學生們哈哈大笑,一向冷淡的謝覺梅也忍俊不禁。

公鴨嗓嘆了口氣,很是失望:“我還以為您能教我們造槍呢,我父親常在家裏罵,就為找美國人和俄國人要那幾桿槍,白受他們那麽多鳥氣。”

劉瑉之摸摸他的頭。

“槍械制造其實不難,難得是標準化、規模化。若你們真有興趣,我下回來講這個。”

“好啊好啊!”

"劉先生一定還要來!"

“好,一定來。”

得了允,學生們紛紛散了。

那公鴨嗓的男學生被叫先生叫走訓話,謝覺梅指揮其他人搬桌子,將講堂恢覆原樣。

結束了。

劉瑉之重斂心神,走出講堂。

“劉先生。”

劉瑉之一顫,和來人對上目光。

她今日穿的是一身黑白裙裝,上衣是舊式斜襟的扣子,腰身寬大,反叫人顯得更加纖細,黑色的長裙一直遮到腳踝,只露出一點鞋跟。

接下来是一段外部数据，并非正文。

-- ==== Sys2Proof/Machine/Part.lean ====
section
/-! DEFINITION. The Hasp mailbox (R98), partitions and their resize (R95, R96, R110, R111), and capability faults of the
firmware cores (R113, R114). -/

namespace Sys2Proof.Machine

/-! ## The mailbox (R98) -/

def mailCmd (r : MailReq) : Nat := r.toNat % 256
def mailFunc (r : MailReq) : Nat := bits r.toNat 8 6
def mailQuota (r : MailReq) : Nat := bits r.toNat 32 11
/-- Word i of a request. -/
def mailWord (r : MailReq) (i : Nat) : Nat := bits r.toNat (64 * i) 64

def mOK : Byte := 0x00
def mOVERLAP : Byte := 0x01
def mBADRECT : Byte := 0x02
def mQUOTA : Byte := 0x03
def mBUSY : Byte := 0x04
def mNOFUNC : Byte := 0x05
def mBADCMD : Byte := 0x06
def mREFUSED : Byte := 0x07
def mNODEST : Byte := 0x08

/-- Hasp answers a request: the response whole, then HMB_DONE. -/
def State.answer (s : State) (r : MailReq) (status : Byte) : State :=
  { s with mail := { req := r, busy := false, judged := false, done := true
                     resp := BitVec.ofNat 128 (status.toNat + mailCmd r * 2 ^ 8 + mailFunc r * 2 ^ 16) } }
/-- A request is taken up, or goes on where it is the one in hand; any other is ignored while DONE stands or one is in
hand, and every one while the device is halted (R19, R144). -/
def State.takeMail (s : State) (r : MailReq) : Option State :=
  if !s.accepting then none
  else if s.mail.busy then (if s.mail.req == r then some s else none)
  else if s.mail.done then none
  else some { s with mail := { s.mail with req := r, busy := true, judged := false } }
/-- A request with a command code handled. -/
def State.onMail (s : State) (code : Nat) (k : State → MailReq → State) : State :=
  let r := s.inp.mail
  if mailCmd r != code then s
  else match s.takeMail r with
    | some s => k s r
    | none => s
/-- The command codes Hasp knows. -/
def mailKnown (c : Nat) : Bool :=
  [0x10, 0x11, 0x20, 0x21, 0x22, 0x23, 0x28, 0x29, 0x30, 0x31, 0x32, 0x33].contains c
def State.badCmd (s : State) : State :=
  let r := s.inp.mail
  if mailKnown (mailCmd r) then s
  else match s.takeMail r with
    | some s => s.answer r mBADCMD
    | none => s

/-! ## Rectangles (R96, R98) -/

/-- The rectangle words of a request that are valid. -/
def rectWords (r : MailReq) : List Nat := ((upto 16).map (fun i => bits r.toNat (64 + 32 * i) 32)).filter (fun w => bitOf w 31)
def rectOf (w : Nat) : Rect :=
  { die := bits w 24 2, row := bits w 20 4, col := bits w 16 4, rows := bits w 8 4 + 1, cols := bits w 0 4 + 1 }
/-- A rectangle leaves its die, or a reserved bit is set. -/
def rectBad (w : Nat) : Bool :=
  let r := rectOf w
  bits w 26 5 != 0 || bits w 12 4 != 0 || bits w 4 4 != 0 || decide (12 < r.row + r.rows) || decide (12 < r.col + r.cols)
def Rect.meets (a b : Rect) : Bool :=
  a.die == b.die && decide (a.row < b.row + b.rows) && decide (b.row < a.row + a.rows) &&
  decide (a.col < b.col + b.cols) && decide (b.col < a.col + a.cols)
/-- Some rectangle meets one of another VF, or another of its own. -/
def State.rectsMeet (s : State) (f : Nat) (rs : List Rect) : Bool :=
  (upto 64).any (fun g => g != f && g != 0 && (s.func g).rects.any (fun b => rs.any (fun a => a.meets b))) ||
  rs.zipIdx.any (fun a => rs.zipIdx.any (fun b => decide (a.2 < b.2) && a.1.meets b.1))
/-- The refusal of a request's rectangles. -/
def State.rectRefusal (s : State) (f : Nat) (r : MailReq) : Option Byte :=
  let ws := rectWords r
  if ws.any rectBad then some mBADRECT
  else if s.rectsMeet f (ws.map rectOf) then some mOVERLAP
  else none

/-! ## Partitions (R95, R110, R111) -/

/-- A stage-2 leaf under a table names an offset at or above a limit in a VDN. -/
def State.s2Above (s : State) (f vdn limit : Nat) : List Nat → Nat → Bool
  | [], _ => false
  | level :: rest, tbl => (upto 8192).any (fun i =>
      let d := s.desc 0 f (tbl + 8 * i)
      bitOf d 0 && (if bitOf d 1 then
          let base := bits d 16 44 * 65536
          base / 2 ^ 44 == vdn && decide (limit < base % 2 ^ 44 + lvlBytes level)
        else s.s2Above f vdn limit rest (bits d 16 24 * 65536)))
/-- The function takes part in a migration or checkpoint here. -/
def State.migrating (s : State) (f : Nat) : Bool := (s.mig.dir != 0 && s.mig.func == f) || s.mig.inFunc == some f
def State.enabled (s : State) (f : Nat) : Bool := (s.func f).vfOn && (s.func f).part
/-- The teams that must leave cores whose function changes, as whole clusters and grids (R110). -/
def State.displaced (s : State) (f : Nat) (rs : List Rect) : List (Nat × Nat) :=
  let has (c : Nat) : Bool := rs.any (fun r => r.has c)
  s.teamsOf (fun c t => (t.func == f && !has c) || (t.func == 0 && has c))
/-- Launches that never had cores to be checked against are checked, and PF0's, whose cores change too (R96, R172). -/
def State.checkLates (s : State) (f : Nat) : State := (s.checkLate f).checkLate 0
/-- Teams asked to leave, and no placement on their cores meanwhile. -/
def State.emptyOut (s : State) (out : List (Nat × Nat)) : State :=
  let units := out.flatMap (fun x => s.fellows x.1 x.2)
  s.stopTeams (units.filter (fun x => !(s.team x.1 x.2).stopping && !(s.team x.1 x.2).term))
/-- Cached translations to offsets of a partition, and what a die's placement cache holds of it, removed (R111). -/
def State.dropOffsets (s : State) (f : Nat) : State :=
  let vdn := (s.func f).vdn.toNat
  let s := s.dropXl (fun e => e.sfa / 2 ^ 44 == vdn)
  { s with pcache := (s.pcache.map (fun d => (d.1, d.2.filter (fun e => e.1 != f)))).filter (fun d => !d.2.isEmpty) }
/-- An access translated to an offset of a partition at or above a quota is under way. -/
def State.usesAbove (s : State) (f quota : Nat) : Bool :=
  let vdn := (s.func f).vdn.toNat
  let hit (a : Nat) : Bool := a / 2 ^ 28 == vdn && decide (quota * 8192 ≤ a % 2 ^ 28)
  !(s.usersOf (fun _ _ _ _ a => hit a)).isEmpty || s.tilesUse (fun _ _ _ _ a => hit a)
/-- PART_SET once it is not refused: the answer comes when the cores it removes are empty, and nothing is under way to
memory it takes. -/
def State.partWork (s : State) (r : MailReq) : State :=
  let f := mailFunc r
  let quota := mailQuota r
  let rs := (rectWords r).map rectOf
  let out := s.displaced f rs
  if !out.isEmpty then
    let s := s.emptyOut out
    let s := s.setFunc f { s.func f with placeOff := true }
    s.setFunc 0 { s.func 0 with placeOff := true }
  else if (s.func f).part && quota < (s.func f).quota && s.usesAbove f quota then s
  else
    let s := s.giveMemory f quota
    let fn := s.func f
    let s := if fn.part then s.setFunc f { fn with rects := rs, placeOff := false }
      else (s.setFunc f { fn with rects := rs, placeOff := false, part := true, vdn := s.inp.vdn, s2root := s.inp.k, passed := none }).haspWrites
    let s := s.setFunc 0 { s.func 0 with placeOff := false }
    ((s.dropOffsets f).checkLates f).answer r mOK
/-- Why PART_SET is refused (R98). -/
def State.partRefusal (s : State) (r : MailReq) : Option Byte :=
  let f := mailFunc r
  let fn := s.func f
  let quota := mailQuota r
  if f == 0 || !fn.vfOn then some mNOFUNC
  else if fn.flr || s.migrating f then some mBUSY
  else match s.rectRefusal f r with
  | some st => some st
  | none =>
    if fn.part && quota < fn.quota && s.s2Above f fn.vdn.toNat (quota * 2 ^ 29) [1, 2, 3] fn.s2root then some mQUOTA else none
/-- PART_SET: judged once, when it is taken up. -/
def State.partSet (s : State) (r : MailReq) : State :=
  if s.mail.judged then s.partWork r
  else match s.partRefusal r with
  | some st => s.answer r st
  | none => { s with mail := { s.mail with judged := true } }.partWork r
/-- A page of a partition set to zero where it lies, with its dirty bits set (R137). -/
def State.zeroPage (s : State) (f : Nat) (e : W64) : State :=
  if !plV e then s
  else if plPool e then (upto 256).foldl (fun s i => s.sendRuns 0 f (plLoc e) [(256 * i, zeros 256)]) s
  else { s with mem := s.mem.filter (fun c => !(decide (plLoc e ≤ c.1) && decide (c.1 < plLoc e + 65536)))
                dirty := (upto 16).foldl (fun t i => tput false t (plLoc e / 4096 + i) true) s.dirty
                poison := s.poison.filter (fun k => k / 2048 != plLoc e / 65536)
                weak := s.weak.filter (fun k => k / 2048 != plLoc e / 65536) }
/-- Memory of a partition zeroed and given back, what the caches hold of it discarded. -/
def State.clearMemory (s : State) (f : Nat) : State :=
  let pages := (s.func f).place
  let gone (l : Loc) : Bool := pages.any (fun e => (if plPool e.2 then Loc.pool (plLoc e.2) else Loc.home (plLoc e.2)) == l)
  let base (k : Nat) : Loc := if keyFar k then .pool (keySfa k / 65536 * 65536) else .home (k * 32 / 65536 * 65536)
  let cores : Tbl Core := s.cores.map (fun e => (e.1, { e.2 with l1 := e.2.l1.filter (fun k => !gone (base k.1)) }))
  let s := { s with cores, l2 := s.l2.filter (fun k => !gone (.pool (k.1 * 32 / 65536 * 65536))) }
  let s := pages.foldl (fun s e => s.zeroPage f e.2) s
  s.setFunc f { s.func f with place := [], quota := 0 }
/-- PART_CLEAR: every core removed, memory zeroed, and no quota; judged once. -/
def State.clearWork (s : State) (r : MailReq) : State :=
  let f := mailFunc r
  let out := s.teamsOf (fun _ t => t.func == f)
  if !out.isEmpty then
    let s := s.emptyOut out
    s.setFunc f { s.func f with placeOff := true }
  else if s.usesAbove f 0 then s
  else
    let s := s.setFunc f { s.func f with rects := [], placeOff := false, passed := none }
    ((((s.clearMemory f).dropOffsets f).dropXl (fun e => e.func == f)).checkLates f).answer r mOK
def State.partClear (s : State) (r : MailReq) : State :=
  let f := mailFunc r
  if s.mail.judged then s.clearWork r
  else if f == 0 || !s.enabled f then s.answer r mNOFUNC
  else if (s.func f).flr || s.migrating f then s.answer r mBUSY
  else { s with mail := { s.mail with judged := true } }.clearWork r

/-! ## Firmware capabilities (R113, R114) -/

/-- Bits of a capability. -/
def capBase (c : Nat) : Nat := c / 2 ^ 64
def capLen (c : Nat) : Nat := bits c 24 40
def capKind (c : Nat) : Nat := bits c 20 4
def capPerm (c : Nat) : Nat := bits c 16 4
def capOwner (c : Nat) : Nat := bits c 0 6
/-- A capability lies within another's bounds and permissions, which allow copies to be made. -/
def capWithin (c parent : Nat) : Bool :=
  bitOf parent 16 && decide (capBase parent ≤ capBase c) && decide (capBase c + capLen c ≤ capBase parent + capLen parent) &&
  capPerm c &&& capPerm parent == capPerm c && capKind c == capKind parent && capOwner c == capOwner parent
/-- The capability of an access and its tag: loaded from firmware memory with the tag kept beside it, or held in a
register. -/
def State.capOf (s : State) (a : CapAccess) : Nat × Bool :=
  match a.granule with
  | some g => (numAt s.mem (16 * g) 16, tget false s.capTags g)
  | none => (a.cap.toNat, a.tagSet)
/-- A capability permits an access (R113): its tag is set, its reserved bits are zero, its kind and permissions allow the
access, which lies in its bounds; a ring's is one Hasp has given (R114), a context's serves its owner, and a copy made
of it lies within it. DESIGN CHOICE (log 42): a sealed capability permits no access. -/
def State.capPermits (s : State) (a : CapAccess) : Bool :=
  let (c, tag) := s.capOf a
  tag && bits c 6 10 == 0 && decide (capKind c < 4) && capKind c == a.kind.toNat && (capPerm c &&& a.perm.toNat) == a.perm.toNat &&
  decide (capBase c ≤ a.addr) && decide (a.addr + a.size ≤ capBase c + capLen c) &&
  (capKind c != 1 || s.ringCaps.any (fun e => e.2 == some (BitVec.ofNat 128 c))) &&
  (capKind c != 3 || capOwner c == a.owner.toNat) &&
  (match a.derive with | some d => bits d.toNat 6 10 == 0 && capWithin d.toNat c | none => true)
/-- A permitted access: a copy made of the capability is stored, with its tag (R113). -/
def State.capStore (s : State) (a : CapAccess) : State :=
  match a.derive with
  | some d =>
    if a.addr % 16 == 0 && a.size == 16 && a.perm.getLsbD 2 then
      let s := s.homeWrite a.addr (leBytes 16 d.toNat)
      { s with capTags := tput false s.capTags (a.addr / 16) true }
    else s
  | none => s
/-- The scheduler of a firmware core starts again: each queue it served halts at its QHEAD (R114). -/
def State.restartFw (s : State) (fw : Nat) : State :=
  let s := (s.serving.filter (fun e => e.1 == fw)).foldl (fun s e =>
      let x := s.queue e.2.1 e.2.2
      s.setQueue e.2.1 e.2.2 (x.halt sCAPFAULT.toNat (x.head.toNat % x.size))) s
  { s with serving := s.serving.filter (fun e => e.1 != fw) }.emit (.report 0x114)
/-- An access that its capability does not permit: the command in hand retires with CAPFAULT and its queue halts, or the
firmware core's scheduler starts again; only the seven that run the scheduler firmware take part (R112). -/
def State.capFault (s : State) (fw : Nat) (a : CapAccess) (cmd : Option (Nat × Nat × Nat)) : State :=
  if s.capPermits a then s.capStore a
  else if fw = 0 || 8 ≤ fw then s
  else match cmd.bind (fun c => s.endCmd c.1 c.2.1 c.2.2 sCAPFAULT) with
    | some s => s
    | none => s.restartFw fw

def execPartSet (s : State) : Host.Outcome State Fault Refusal := .next (s.onMail 0x10 (fun s r => s.partSet r))
def execPartClear (s : State) : Host.Outcome State Fault Refusal := .next (s.onMail 0x11 (fun s r => s.partClear r))
def execBadcmd (s : State) : Host.Outcome State Fault Refusal := .next s.badCmd
def execFirmwareCapabilityFault (s : State) : Host.Outcome State Fault Refusal :=
  .next (s.capFault s.inp.fw s.inp.acc s.inp.cmd)

end Sys2Proof.Machine
end

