-- ==== Sys2Proof/Machine/Mig.lean ====
section
/-! DEFINITION. Live migration, checkpoint and restore (R148 to R170), and function resets (R106 to R109). -/

namespace Sys2Proof.Machine

/-! ## The neutral state image of a function (R166, R167) -/

/-- A queue's register image in a 64-byte block (R99, R166). -/
def queueBlock (x : Queue) : List Byte :=
  leBytes 8 x.base.toNat ++ leBytes 4 x.cfg.toNat ++ leBytes 4 x.head.toNat ++ leBytes 4 x.done.toNat ++ leBytes 4 x.tail.toNat ++
  fieldTo 40 x.err.toNat 4
def queueOfBlock (b : List Byte) : Queue :=
  { base := BitVec.ofNat 64 (atB b 0 8), cfg := BitVec.ofNat 32 (atB b 8 4), head := BitVec.ofNat 32 (atB b 12 4)
    done := BitVec.ofNat 32 (atB b 16 4), tail := BitVec.ofNat 32 (atB b 20 4), err := BitVec.ofNat 32 (atB b 24 4) }
/-- The saved teams of a function. -/
def State.savedOf (s : State) (f : Nat) : List SavedTeam := s.savedTeams.filter (fun x => x.team.func == f)
/-- One core's record from the teams that were on it, or a saved team's. -/
def teamsImage (score : Nat) (ts : List SavedTeam) : List Byte :=
  let wins := ts.flatMap (fun x => x.team.win.map (fun w => (w.2, Shutter.scratch, bankImage (fun i => tget {} x.scr (w.1 * 4096 + i)))))
  let fifs := ts.flatMap (fun x => x.team.fifo.map (fun w =>
    (w.2, Shutter.fifo, fifoImage (((x.fifos.find? (fun q => q.1 == w.1)).map Prod.snd).getD {}))))
  let all := wins ++ fifs
  let at_ (b : Nat) : Option (Nat × Shutter × List Byte) := all.find? (fun e => e.1 == b)
  let tiles := sortBy (fun n => n) (ts.flatMap (fun x => x.team.tiles))
  let tile (t i : Nat) : W32 := match ts.find? (fun x => x.team.tiles.contains t) with
    | some x => tget 0 x.acc (x.team.tiles.idxOf t * 4096 + i)
    | none => 0
  let fifo (b : Nat) : Fifo := (ts.findSome? (fun x => (x.team.fifo.find? (fun w => w.2 == b)).bind (fun w =>
    (x.fifos.find? (fun q => q.1 == w.1)).map Prod.snd))).getD {}
  let x0 := ts.head?
  let b := coreRecord
    { score, crow := (x0.map (fun x => x.crow)).getD 0, ccol := (x0.map (fun x => x.ccol)).getD 0
      ngrp := (ts.map (fun x => x.groups.length)).foldl (· + ·) 0
      shut := (upto 32).map (fun b => match at_ b with | some e => e.2.1 | none => .cache)
      banks := (upto 32).filterMap (fun b => (at_ b).map (fun e => e.2.2)), fifos := (upto 32).map fifo
      cbaddr := (x0.map (fun x => x.cbaddr)).getD 0, hist := (x0.map (fun x => x.hist)).getD []
      cte := ts.flatMap (fun x => x.cte.map Prod.snd), tiles, tile
      latch := ((ts.find? (fun x => !x.latch.arrivals.isEmpty)).map (fun x => x.latch)).getD {} }
  b ++ zeros ((64 - b.length % 64) % 64) ++ ts.flatMap (fun x => x.groups.flatMap (fun g => groupImage g.2 x.team g.1))
/-- The teams of a command that are still to place: those of its launch, or of its graph's launches. -/
def State.teamsLeft (s : State) (f q slot : Nat) : Nat :=
  let mine (l : Launch) : Bool := match l.owner with
    | .queue f' q' n => f' == f && q' == q && n == slot
    | .node r _ => s.graphs.any (fun g => g.id == r && g.func == f && g.q == q && g.slot == slot)
  (s.launches.filter mine).foldl (fun (n : Nat) l =>
    n + (l.total - l.next) * (l.lrec.cx * l.lrec.cy) + (s.savedTeams.filter (fun x => x.launch == l.id && l.saved.contains x.set)).length) 0
/-- A collective's record: its key and number, its state, its latch, and how far its data phase has come. -/
def KeyEnt.imageFields (k : KeyEnt) : List Nat :=
  let b (x : Bool) : Nat := if x then 1 else 0
  [k.comm.toNat, k.tag.toNat, match k.num with | some n => n.toNat | none => 0, k.prev.toNat, b k.first,
   b k.issued, b k.num.isSome, b k.void_, b k.begun, b k.granted, b k.retired, b k.orphan,
   match k.desc.bind (fun d => d.latch) with | some a => 2 ^ 32 + a.toNat | none => 0,
   b k.begunSent, b k.begunAck, k.sent, k.acked.length, b k.srcFail, b k.dstFail] ++ k.acked ++
  k.got.flatMap (fun e => [e.1.1, e.1.2, e.2.length] ++ e.2.map BitVec.toNat)
/-- The function section. -/
def State.functionSection (s : State) (f : Nat) : List Byte :=
  let fn := s.func f
  let cmds := (upto 64).flatMap (fun q => ((s.queue f q).cmds.filter (fun c => c.started)).map (fun c => (q, c)))
  let b := (upto 64).flatMap (fun q => queueBlock (s.queue f q)) ++
    cmds.flatMap (fun e => openBytes 0x1661 32 [e.1, e.2.slot, e.2.kind, s.teamsLeft f e.1 e.2.slot, e.2.done]) ++
    openBytes 0x1662 32 [match fn.passed with | some n => 2 ^ 32 + n.toNat | none => 0] ++
    (s.keys.filter (fun k => k.func == f)).flatMap (fun k => openBytes 0x1663 64 k.imageFields)
  b ++ zeros ((64 - b.length % 64) % 64)
/-! ## Requirements (R157) -/
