/-! ## Responses at the source (R53, R59 to R61, R67) -/

/-- Bytes a response brings for a request. -/
def respBytes (q : Packet) : Nat :=
  if q.op == oREAD || q.op == oHOSTRD then q.opx.toNat % 256 + 1
  else if q.op == oATOMIC then (if q.opx.toNat / 256 == 2 then 4 else 8)
  else if q.op == oCFGRD then 4
  else if q.op == oMMIORD then q.w3.toNat % 16
  else 0
/-- A request put back among those to be sent again, in SSEQ order. -/
def putBack (y : Packet × TxnOwner) : List (Packet × TxnOwner) → List (Packet × TxnOwner)
  | [] => [y]
  | z :: zs => if (y.1.sseq - z.1.sseq).toNat < 2 ^ 15 then z :: putBack y zs else y :: z :: zs
/-- The earlier of two sequence numbers (R55). -/
def firstSeq (a b : BitVec 16) : BitVec 16 := if (a - b).toNat < 2 ^ 15 then b else a
/-- The freeze after a request is refused for now; one that stands is kept, at its first request. -/
def Freeze.with_ (old : Option Freeze) (new : Freeze) : Freeze :=
  match old, new with
  | some (.rfault a), .rfault b => .rfault (firstSeq a b)
  | some (.retry a), .retry b => .retry (firstSeq a b)
  | some f, _ => f
  | none, f => f
/-- A stream whose freeze is over sends what it holds once all it has sent is answered. -/
def State.settleStream (s : State) (sid : StreamId) (vdn : BitVec 16) : State :=
  let x := s.stream sid vdn
  match x.freeze with
  | some (.ended _) => if x.out.isEmpty then s.sendHeld { x with freeze := none } (x.queue.length + 1) else s
  | none => if x.queue.isEmpty then s else s.sendHeld x (x.queue.length + 1)
  | _ => s
/-- A response: matched by stream, VDN and SSEQ; one that matches nothing is discarded. -/
def State.response (s : State) (p : Packet) : State :=
  let s := match (s.stream p.rsid p.svdn).out.find? (fun y => y.1.sseq == p.sseq) with
    | some (q, .fill ..) => if p.status == stOk then s.l2Room (q.daddr.toNat / 32) else s
    | _ => s
  let x := s.stream p.rsid p.svdn
  match x.out.find? (fun y => y.1.sseq == p.sseq) with
  | none => s
  | some (q, o) =>
    let x := { x with out := x.out.filter (fun y => y.1.sseq != p.sseq) }
    let overAll := match x.freeze with | some (.ended true) => true | _ => false
    let again (f : Freeze) : State :=
      if overAll then (s.setStream x).finish o q stAborted []
      else s.setStream { x with queue := putBack (q, o) x.queue, freeze := some (Freeze.with_ x.freeze f) }
    let s := if p.status == stOk then (s.setStream x).finish o q stOk (leBytes (respBytes q) (leNat p.data))
      else if p.status == stRfault then again (.rfault q.sseq)
      else if p.status == stRetry then again (.retry q.sseq)
      else if p.status == stMoved then again (.moved p.epoch)
      else (s.setStream x).finish o q (if p.status.toNat ≤ 8 then p.status else stAccess) []
    s.settleStream x.sid x.vdn
/-- What goes on once a request has ended: identities that were in use (R164), what the device itself has to write, and a
stream's next phase. -/
def State.settled (s : State) : State := s.freeIds.shipped.pay
def State.responsePacket (s : State) (op : BitVec 6) : State := s.onPacket op (fun s p => .done (s.response p).settled)
/-- A frozen stream is aborted: what it holds completes with ABORTED, and so does what is still answered RFAULT. -/
def State.abortStream (s : State) (sid : StreamId) (vdn : BitVec 16) : State :=
  let x := s.stream sid vdn
  let s := s.setStream { x with queue := [], freeze := some (.ended true) }
  let saved : List SavedTeam := s.savedTeams.map (fun t => t.failStream sid vdn stAborted)
  let s := { s with savedTeams := saved }
  (x.queue.foldl (fun s y => s.finish y.2 y.1 stAborted []) s).settleStream sid vdn
/-- A stream is frozen by RFAULT. -/
def Stream.faulted (x : Stream) : Option (BitVec 16) := match x.freeze with | some (.rfault q) => some q | _ => none
/-- RESUME and ABORT name the stream and the SSEQ of the freeze they end. -/
def State.freezeOver (s : State) (p : Packet) (abort : Bool) : State :=
  let x := s.stream p.rsid p.svdn
  if x.faulted != some p.sseq then s
  else if abort then s.abortStream x.sid x.vdn
  else (s.setStream { x with freeze := some (.ended false) }).settleStream x.sid x.vdn
/-- The function a VDN names is on its way here and does not run yet. -/
def State.incoming (s : State) (vdn : Nat) : Bool := s.mig.inFunc.isSome && s.mig.inVdn.toNat == vdn
/-- RESUME and ABORT; for a function that is not here yet they are held with its other packets (R162, R164). -/
def State.freezePacket (s : State) (op : BitVec 6) : State :=
  s.onPacket op (fun s p =>
    if s.incoming p.vdn then .done { s with heldColl := s.heldColl ++ [p] } else .done (s.freezeOver p (op == oABORT)).settled)
/-- 50 ms without either (R60). -/
def State.freezeTimeout (s : State) (sid : StreamId) (vdn : BitVec 16) : State :=
  if (s.stream sid vdn).faulted.isSome then (s.abortStream sid vdn).settled else s
/-- 50 µs after RFAULT_RETRY: the first request again, marked, and those after it. -/
def State.retryResend (s : State) (sid : StreamId) (vdn : BitVec 16) : State :=
  let x := s.stream sid vdn
  match x.freeze with
  | some (.retry _) =>
    if !x.out.isEmpty then s
    else
      let q := x.queue.map (fun y => ({ y.1 with resend := false }, y.2))
      let q := match q with
        | y :: ys => ({ y.1 with resend := true }, y.2) :: ys
        | [] => []
      s.sendHeld { x with freeze := none, queue := q } (q.length + 1)
  | _ => s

淺棕色長發一絲不茍紮在腦後,顱骨圓潤、飽滿,額頭方窄,臉頰短小,顯得有些幼態,倒像位女學生。

“蘇老師,又見面了。”

蘇湘子瞇起好看的淺棕色眼睛,和他手掌相握。

兩人虎□□碰到一起,又慢慢抽離。

“我還以為蘇老師今日休沐,無緣得見了。”

她笑了笑,沒回答。

“家父請先生們一起用晚餐,劉先生可一定要賞臉。”

劉瑉之手按在胸口,微微彎腰。

“恭敬不如從命。”

路過的學生們好奇地打量他們兩個,蘇湘子帶頭離開。

“晚上定在學校旁邊的徽菜館子吃飯,我帶劉先生認認路。”

“多謝蘇老師。”

兩人並肩走著,中間隔著一個人的距離,劉瑉之生的高,能看到蘇湘子淺棕色的頭頂。

“蘇老師好。”

“蘇老師好。”

蘇湘子矜持地點頭,她人氣高,同她問好的學生太多。

“蘇老師好,蘇老師今天也很漂亮。”

不等蘇湘子訓斥,調皮的男學生泥鰍似的從她與劉瑉之間穿過。

劉瑉之一楞。

蘇湘子輕笑,朝他挨近一些,和他的肩膀只隔著一個拳頭的距離,劉瑉之似乎聞到她頭頂發油的味道。

清新甜美的茉莉香。

穿過人流,來到空曠的操場,茉莉的香氣飄蕩著散了,若有若無,像隨著心意臆想出來的。

“劉先生課講的真好。”

劉瑉之挑眉。

“蘇老師怎麽知道?”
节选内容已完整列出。